Rare-earth luminescent complexes combine the useful luminescent properties of rare-earth ions with the high configurability of organic molecules. This allows their use in variety of applications. They can also for larger structures together with nanomaterials that have their own interesting optical properties. Together, this could be used to create so-called physically unclonable functions (PUFs), which are materials that have unique, inherent, and fingerprint-like physical properties that can be used for anti-counterfeiting measures.
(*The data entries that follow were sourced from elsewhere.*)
-- ==== Sys2Proof/Laws/PerInstr.lean ====
section
/-!
SUPPORT. Laws/PerInstr.lean: one lemma per constructor of `Instr`: the opcode map has a row under the opcode of the instruction, and the row builds
exactly that instruction (R325). An event has no opcode.
-/

namespace Sys2Proof.Laws.HasRow

/-- The opcode map has a row under the instruction's opcode that builds it from its fields (R325). -/
def Statement (i : Instr) : Prop :=
  match i.parts with
  | some (opc, f) => ∃ row ∈ opMap, row.opc = opc ∧ row.build f = i
  | none => True
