theorem putPred_predWrite (c : Cohort) (m : Mask) (p : BitVec 3) (bits : Mask) (bit : Nat → Bool) (h : p ≠ 7 → p.toNat < c.preds.length)
    (hb : ∀ l, bits.getLsbD l = bit l) : predWrite c (c.putPred m p bits) m p bit := by
  by_cases seven : p = 7
  · subst seven
    exact ⟨rfl, fun _ => rfl, fun h => absurd rfl h, fun _ _ => rfl⟩
  · rw [← funext hb]
    exact putPred_writes c m p bits (h seven)

/-- PGREQ ON RESIDENT PAGES (R426). -/
theorem exec_pgreq (s : State) (c : Cohort) (x : Ctx) (f : Fields) (p : BitVec 3) (hc : s.me? = some c) (hx : s.ctx? c.ctx = some x)
    (hr : c.role = .single) (hm : c.writeMask f ≠ 0) (od : f.od = .p p)
    (good : ∀ l ∈ laneList (c.writeMask f), pgreqBad x (c.ea f f.oa f.ob l) = 0)
    (resident : ∀ va ∈ s.pgreqPages x (c.writeMask f) (c.ea f f.oa f.ob), s.pageFate c x va = .resident) :
    exec (.pgreq f) s = finish ((s.pgreqPages x (c.writeMask f) (c.ea f f.oa f.ob)).foldl (fun t p => t.dropReq c.ctx (some c.cid) p) s)
      (c.putPred (c.writeMask f) p (maskOf fun _ => false)) := by
  have notBad : ((laneList (c.writeMask f)).any fun l => pgreqBad x (c.ea f f.oa f.ob l) != 0) = false :=
    List.any_eq_false.2 fun l hl => by simp [good l hl]
  have fates : (s.pgreqPages x (c.writeMask f) (c.ea f f.oa f.ob)).map (fun p => (p, s.pageFate c x p)) =
      (s.pgreqPages x (c.writeMask f) (c.ea f f.oa f.ob)).map fun p => (p, .resident) :=
    List.map_congr_left fun va hva => by rw [resident va hva]
  have secondary : ¬c.role = .secondary := by rw [hr]; exact nofun
  refine (withMe_some s c _ hc).trans ((withCtx_some s c x _ hx).trans ((if_neg hm).trans ?_))
  dsimp only
  rw [notBad, if_neg Bool.false_ne_true, if_neg secondary, fates]
  generalize s.pgreqPages x (c.writeMask f) (c.ea f f.oa f.ob) = pages
  have noError (g : Nat × PageFate → Option Nat) (hg : ∀ p, g (p, .resident) = none) : (pages.map fun p => (p, PageFate.resident)).findSome? g = none :=
    List.findSome?_eq_none_iff.2 fun q hq => by
      obtain ⟨p, -, rfl⟩ := List.mem_map.1 hq
      exact hg p
  have all (q : Nat × PageFate → Bool) (hq : ∀ p, q (p, .resident) = false) : (pages.map fun p => (p, PageFate.resident)).any q = false :=
    List.any_eq_false.2 fun e he => by
      obtain ⟨p, -, rfl⟩ := List.mem_map.1 he
      simp [hq p]
  rw [noError _ fun _ => rfl]
  dsimp only
  rw [if_neg Bool.false_ne_true, all _ fun _ => rfl, if_neg Bool.false_ne_true]
  refine (outsideValue_of_single _ c _ _ hr).trans ?_
  have served (l : Nat) : ((c.writeMask f).getLsbD l && (pages.map fun p => (p, PageFate.resident)).any fun q =>
      q.1 == s.pageBase c.ctx (c.ea f f.oa f.ob l).toNat && q.2 == .refused) = false := by
    rw [all _ fun _ => Bool.and_false _, Bool.and_false]
  rw [funext served, od]
  rfl

/-- Settles O31: prefetches, the caches of a scope, translations, the combining buffer, and requested pages. -/
theorem memoryHints : Obligations.MemoryHints := by
  unfold Obligations.MemoryHints
  intro s c x f hc hx hr hm
  refine ⟨fun ps hps pass hk => exec_pref s c x f ps hc hx hr hm hps pass hk, fun sub => ?_, fun sub => ?_, fun sub whole unused free => ?_,
    fun ready free => ?_, fun p od held good resident => ?_⟩
  · have zero : f.sub.toNat = 0 := by rw [sub]; rfl
    refine (withMe_some s c _ hc).trans ((if_neg hm).trans ?_)
    rw [zero]
    rfl
  · have two : f.sub.toNat = 2 := by rw [sub]; rfl
    refine (withMe_some s c _ hc).trans ((if_neg hm).trans ?_)
    rw [two]
    rfl
  · exact ⟨_, exec_cctl_tlb s c f hc hr hm sub whole unused free, s.invalidate_removes c.ctx _ _ _⟩
  · exact ⟨_, exec_fence s c f hc hr hm ready free, rfl, s.release_empty c.core, fun empty => if_pos empty⟩
  · have frame := s.dropReqs_frame c.ctx (some c.cid) (s.pgreqPages x (c.writeMask f) (c.ea f f.oa f.ob))
    refine ⟨_, _, exec_pgreq s c x f p hc hx hr hm od good resident, by rw [frame], frame,
      putPred_predWrite c _ p _ _ held fun l => ?_⟩
    by_cases hl : l < 64
    · exact maskOf_bit (fun _ => false) l hl
    · exact BitVec.getLsbD_of_ge _ l (by omega)

end Sys2Proof.Machine
end

section
/-!
TWIN, TMARK, GATE and LREL (O38): descriptors of tile windows, full lines, and the order of launches.
-/

namespace Sys2Proof.Machine

set_option Elab.async false

/-! ### Full lines of a core (R109) -/

theorem mem_upsertBy_id (n : Nat) (ys : List Nat) (m : Nat) : m ∈ upsertBy id n ys ↔ m = n ∨ m ∈ ys := by
  induction ys with
  | nil => simp [upsertBy]
  | cons y ys ih =>
    unfold upsertBy
    split
    · next same =>
      obtain rfl : y = n := same
      simp
    · split
      · simp
      · rw [List.mem_cons, ih, List.mem_cons]
        exact or_left_comm

theorem CoreState.mem_setFull (k : CoreState) (lines : List Nat) (n : Nat) : n ∈ (k.setFull lines).full ↔ n ∈ lines ∨ n ∈ k.full := by
  unfold CoreState.setFull
  dsimp only
  generalize k.full = acc
  induction lines generalizing acc with
  | nil => simp
  | cons m lines ih => rw [List.foldl_cons, ih, mem_upsertBy_id, List.mem_cons, or_left_comm, or_assoc]

theorem CoreState.mem_setEmpty (k : CoreState) (lines : List Nat) (n : Nat) : n ∈ (k.setEmpty lines).full ↔ n ∉ lines ∧ n ∈ k.full := by
  simp [CoreState.setEmpty, and_comm]

theorem mem_lines (lo k n : Nat) : n ∈ (List.range k).map (lo + ·) ↔ lo ≤ n ∧ n < lo + k := by
  simp only [List.mem_map, List.mem_range]
  constructor
  · rintro ⟨i, hi, rfl⟩
    omega
  · exact fun h => ⟨n - lo, by omega, by omega⟩

/-! ### TMARK (R448) -/

/-- A core's lines after TMARK of some lines. -/
def CoreState.marked (k : CoreState) (f : Fields) (lines : List Nat) : CoreState := if f.sub = 0 then k.setFull lines else k.setEmpty lines

theorem CoreState.mem_marked (k : CoreState) (f : Fields) (lo count n : Nat) : n ∈ (k.marked f ((List.range count).map (lo + ·))).full ↔
    if lo ≤ n ∧ n < lo + count then f.sub = 0 else n ∈ k.full := by
  unfold CoreState.marked
  by_cases zero : f.sub = 0
  · rw [if_pos zero, k.mem_setFull, mem_lines]
    split
    · next inside => simp [inside, zero]
    · next outside => simp [outside]
  · rw [if_neg zero, k.mem_setEmpty, mem_lines]
    split
    · next inside => simpa [inside] using zero
    · next outside => simp [outside]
Pingru Su, Yu Tang, Lanzhou University, China, and colleagues have developed a method for the electrostatic co-assembly of Ag nanoparticles (Ag-NPs) with positively charged Eu³⁺ complexes. The Eu³⁺ serve as an “ionic glue” binding to the negatively charged Ag-NPs. The resulting assembly Eu/Ag-NPs composite shows a boosted luminescent quantum yield and Raman signal intensities, and a modified luminescence lifetime compared with the “pure” Eu³⁺ complex via surface plasmon resonance effects.

By drop-coating a dispersion of Eu/Ag-NPs onto substrates, the team created a new type of PUF label. This label allows for the quick retrieval of authentication codes using confocal Raman, fluorescence, and lifetime imaging. It supports the customization and integration of multiple authentication keys, enhancing anti-counterfeiting security.

• Electrostatic Self‐Assembly of Ag‐NPs Mediated by Eu³⁺ Complexes for Physically Unclonable Function Labels,
  Yao Kou, Yanan Guo, Lijuan Liang, Xue Li, Yifan Wang, Pingru Su, Chun‐Hua Yan, Yu Tang,
  Aggregate 2024.
  https://doi.org/10.1002/agt2.701